INSTRUCTIONS FOR THE TASK: From the records below, please repeat exactly the line that has "match asking masked m with", the line that has "(R188, R201). -/", and every line between them, and nothing else.
[INPUT DATA — start]
/-- Pages of the common pool go to the head of the common list; a head whose domain has reached its ceiling moves to that
domain's list (R193). -/
def serveCommon : Nat → State → State
  | 0, s => s
  | fuel + 1, s =>
    match s.dram.commonWait with
    | [] => s
    | w :: rest =>
      if commonFree s = 0 then s
      else
        let s1 := modDram (fun m => { m with commonWait := rest }) s
        serveCommon fuel (if atCeiling s w.holder then joinCeiling w s1 else serveWaiter w s1)

/-- A domain that falls below its ceiling serves its own waiter: at once, or, with no page free, behind the others of the common
list, where it is not counted again (R192, R193, R207). -/
def serveCeiling (h : PageHolder) (s : State) : State :=
  match s.dram.ceilingWait.find? (fun w => w.holder == h) with
  | some w =>
    if atCeiling s h then s
    else
      let s1 := modDram (fun m => { m with ceilingWait := m.ceilingWait.eraseP (fun w => w.holder == h) }) s
      if heldPages s h < pageFloorOf s h || 0 < commonFree s then serveWaiter w s1 else joinCommon w s1
  | none => s

/-- Pages have come free: the ceiling lists and the common list are served (R192, R193). -/
def servePages (s : State) : State :=
  let s1 := allDoms.foldl (fun t d => serveCeiling (.domain d) t) s
  serveCommon (s1.dram.commonWait.length + 1) s1

/-- Take one granted page of a block from its account (R477). -/
def dropPage (h : PageHolder) (block : Nat) (s : State) : State :=
  s |> setPages h (grantedPages s h - 1) |> modDram (fun m => { m with taken := m.taken.erase (block, h) })

/-! ### Retirement (R189) -/

/-- Withdraw a marked page from service: the first 64 are replaced from the spares; a later one lowers the pool, unless the floors
need it, in which case the page stays in service and stays marked (R189, R190). -/
def retirePage (page : Nat) (s : State) : State :=
  let pool := obj s Obj.domainPagePool
  let s1 := s |> bump Obj.retiredPages |> modDram (fun m => { m with marked := m.marked.filter (fun e => e.1 != page) })
  if obj s Obj.retiredPages < 64 then grantPage (.device .spares) 0 s1
  else if pool ≤ sumOver (confDoms s) (fun d => obj s (Obj.pageFloor d)) then s
  else
    s1 |> setObj Obj.domainPagePool (pool - 1) |> modDram (fun m => { m with sparesReported := true })
      |> (fun t => if s.dram.sparesReported then t else postEvent 0x0303 unitDevice 0 t)

/-- A page that its holder lets go is retired where it is marked (R189). -/
def retireIfMarked (page : Nat) (s : State) : State :=
  if s.dram.marked.any (fun e => e.1 == page) then retirePage page s else s

/-- The marked pages of a holder that lets go of all its pages are retired (R189). -/
def retireOf (h : PageHolder) (s : State) : State :=
  ((s.dram.marked.filter (fun e => e.2 == h)).map (·.1)).foldl (fun t p => retirePage p t) s

/-- Release one page that a block holds for an account: it returns to the floor reserve or the common pool, or, marked, is retired
(R189, R192, R193). -/
def releasePage (h : PageHolder) (block page : Nat) (s : State) : State :=
  s |> dropPage h block |> retireIfMarked page |> servePages

/-- PAGE_RELEASE of a page that a block has obtained; one that it does not hold changes nothing (R189, R192, R193, R477). -/
def execPageRelease (h : PageHolder) (block : BitVec 4) (page : Half) (s : State) : Host.Outcome State Fault Refusal :=
  .next (live s (if s.dram.taken.contains (block.toNat, h) then releasePage h block.toNat page.toNat s else s))

/-! ### Lines that read wrong (R188, R189) -/

/-- The 64 KiB page of a line. -/
def pageOfLine (line : Nat) : Nat := line / 1024

/-- Mark a page for retirement, with its holder (R189). -/
def markPage (page : Nat) (h : PageHolder) (s : State) : State :=
  modDram (fun m => { m with marked := m.marked ++ [(page, h)] }) s

/-- Corrected lines of a page; a marked page has at least 16. -/
def pageCount (s : State) (page : Nat) : Nat := ((s.dram.pageErrors.find? (fun e => e.1 == page)).map (·.2)).getD 0

/-- Bring the count of a page to `n`; a page that reaches 16 is marked, once (R189). -/
def countPage (page n : Nat) (h : PageHolder) (s : State) : State :=
  let s1 := modDram (fun m => { m with pageErrors := m.pageErrors.filter (fun e => e.1 != page) ++ [(page, n)] }) s
  if pageCount s page < 16 ∧ 16 ≤ n then markPage page h s1 else s1

/-- A corrected line: counted, queued for rewriting; the sixteenth of a page marks it (R188, R189). -/
def correctedLine (line : Nat) (h : PageHolder) (s : State) : State :=
  s |> bump Obj.eccCorrected
    |> modDram (fun m => { m with rewrites := if m.rewrites.contains line then m.rewrites else m.rewrites ++ [line] })
    |> countPage (pageOfLine line) (pageCount s (pageOfLine line) + 1) h

/-- An uncorrectable line: counted, recorded, reported and its page marked (R188, R189). -/
def uncorrectableLine (line : Nat) (h : PageHolder) (s : State) : State :=
  s |> bump Obj.eccUncorrectable |> setObj Obj.eccLastLine line
    |> countPage (pageOfLine line) (max 16 (pageCount s (pageOfLine line))) h |> postEvent 0x0302 unitDevice line

/-- Two or more wrong bits in one half, or the line of another address, cannot be corrected (R187, R188). -/
def EccHit.uncorrectable (h : Sys2Proof.EccHit) : Bool := h.misplaced || decide (2 ≤ h.low.toNat) || decide (2 ≤ h.high.toNat)

/-- One wrong bit in a half or in both is corrected (R188). -/
def EccHit.corrected (h : Sys2Proof.EccHit) : Bool := !EccHit.uncorrectable h && (h.low != 0 || h.high != 0)

/-! ### The check area (R187) -/

/-- Bytes of one rank. -/
def rankBytes (s : State) : Nat := obj s Obj.dramSizeMib * 1048576 / max 1 (obj s Obj.dramRanks)

/-- Byte address of the check word of a data line: in the upper 1/16 of its own rank, 4 bytes for each line of the rank (R187;
DEDUCED for two ranks, log entry 154). -/
def checkAddress (s : State) (line : Nat) : Nat :=
  let n := rankBytes s
  let rank := 64 * line / n
  rank * n + n / 16 * 15 + 4 * (line - rank * n / 64)

/-- A check word: bits 31:20 zero, CHECK_HIGH over bytes 32-63 and CHECK_LOW over bytes 0-31, each with the line index (R187). -/
def checkWord (line : Nat) (bytes : List Byte) : Word :=
  (0 : BitVec 12) ++ Config.secDed line (bytes.drop 32) ++ Config.secDed line (bytes.take 32)

/-- The check line of an aligned 1 KiB block after a write of some of its 16 data lines, from `first` on: a masked write of their
check words alone (R187). -/
def maskedCheck (old : Vector Word 16) (block first : Nat) (lines : List (List Byte)) : Vector Word 16 :=
  Vector.ofFn (fun i =>
    if first ≤ i.val then ((lines[i.val - first]?).map (checkWord (16 * block + i.val))).getD (vget old i) else vget old i)

/-! ### The arbiter (R200-R205) -/

/-- ARBITER_MAX_WAIT of a rank. -/
def noteWait (rank ns : Nat) (s : State) : State :=
  if obj s (Obj.arbiterMaxWait rank) < ns then setObj (Obj.arbiterMaxWait rank) (min ns 0xFFFFFFFF) s else s

/-- Ranks whose requesters are powered down: the formatter and the read channel in P1, and in P2 all that R436 stops (R204; DEDUCED,
log entry 152). -/
def poweredDown (s : State) : List Nat :=
  match powerNow s with
  | 0 => []
  | 1 => [0, 1]
  | _ => [0, 1, 2, 3, 4, 5, 6, 7, 11]

/-- Ranks that the arbiter ignores (R204). -/
def maskedRanks (s : State) : List Nat := s.dram.masked ++ poweredDown s

/-- The transfer of the highest rank that asks and is not masked. -/
def asking (masked : List Nat) (m : Dram) : Option Transfer :=
  (m.requests.filter (fun t => !masked.contains t.rank)).foldl (fun best t =>
    match best with
    | none => some t
    | some b => if t.rank < b.rank then some t else some b) none

/-- Give the grant to the highest rank that asks; with none it parks on the last owner (R201). -/
def arbitrate (masked : List Nat) (m : Dram) : Dram :=
  match asking masked m with
  | none => { m with current := none, parked := true }
  | some t => { m with owner := t.rank, current := some t, parked := false, requests := m.requests.filter (fun x => x.rank != t.rank)
                       starving := m.starving.filter (· != t.rank) }

/-- The next owner, with the present masks. -/
def reArbitrate (s : State) : State := modDram (arbitrate (maskedRanks s)) s

/-- The owner's transfer ends: what rank 11 has rewritten waits no longer, and the next owner follows (R188, R201). -/
def endTransfer (s : State) : State :=
  match s.dram.current with
  | none => s
  | some t => reArbitrate (modDram (fun m => { m with
      rewrites := if t.rank = 11 then m.rewrites.filter (fun l => !(t.line ≤ l && decide (l < t.line + t.lines))) else m.rewrites }) s)

/-- Every waiting transfer has its turn, until the grant parks. -/
def drainRequests : Nat → State → State
  | 0, s => s
  | n + 1, s => drainRequests n (endTransfer s)

/-- A request joins those that wait; a higher rank than the owner's revokes the grant, whose loser keeps asking (R202). -/
def askGrant (t : Transfer) (s : State) : State :=
  let s1 := modDram (fun m => { m with requests := m.requests.filter (fun x => x.rank != t.rank) ++ [t] }) s
  match s.dram.current with
  | none => reArbitrate s1
  | some c =>
    if t.rank < c.rank then reArbitrate (modDram (fun m => { m with requests := m.requests ++ [c], restarts := m.restarts + 1 }) s1)
    else s1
[INPUT DATA — finish]
TASK ANSWER:
  match asking masked m with
  | none => { m with current := none, parked := true }
  | some t => { m with owner := t.rank, current := some t, parked := false, requests := m.requests.filter (fun x => x.rank != t.rank)
                       starving := m.starving.filter (· != t.rank) }

/-- The next owner, with the present masks. -/
def reArbitrate (s : State) : State := modDram (arbitrate (maskedRanks s)) s

/-- The owner's transfer ends: what rank 11 has rewritten waits no longer, and the next owner follows (R188, R201). -/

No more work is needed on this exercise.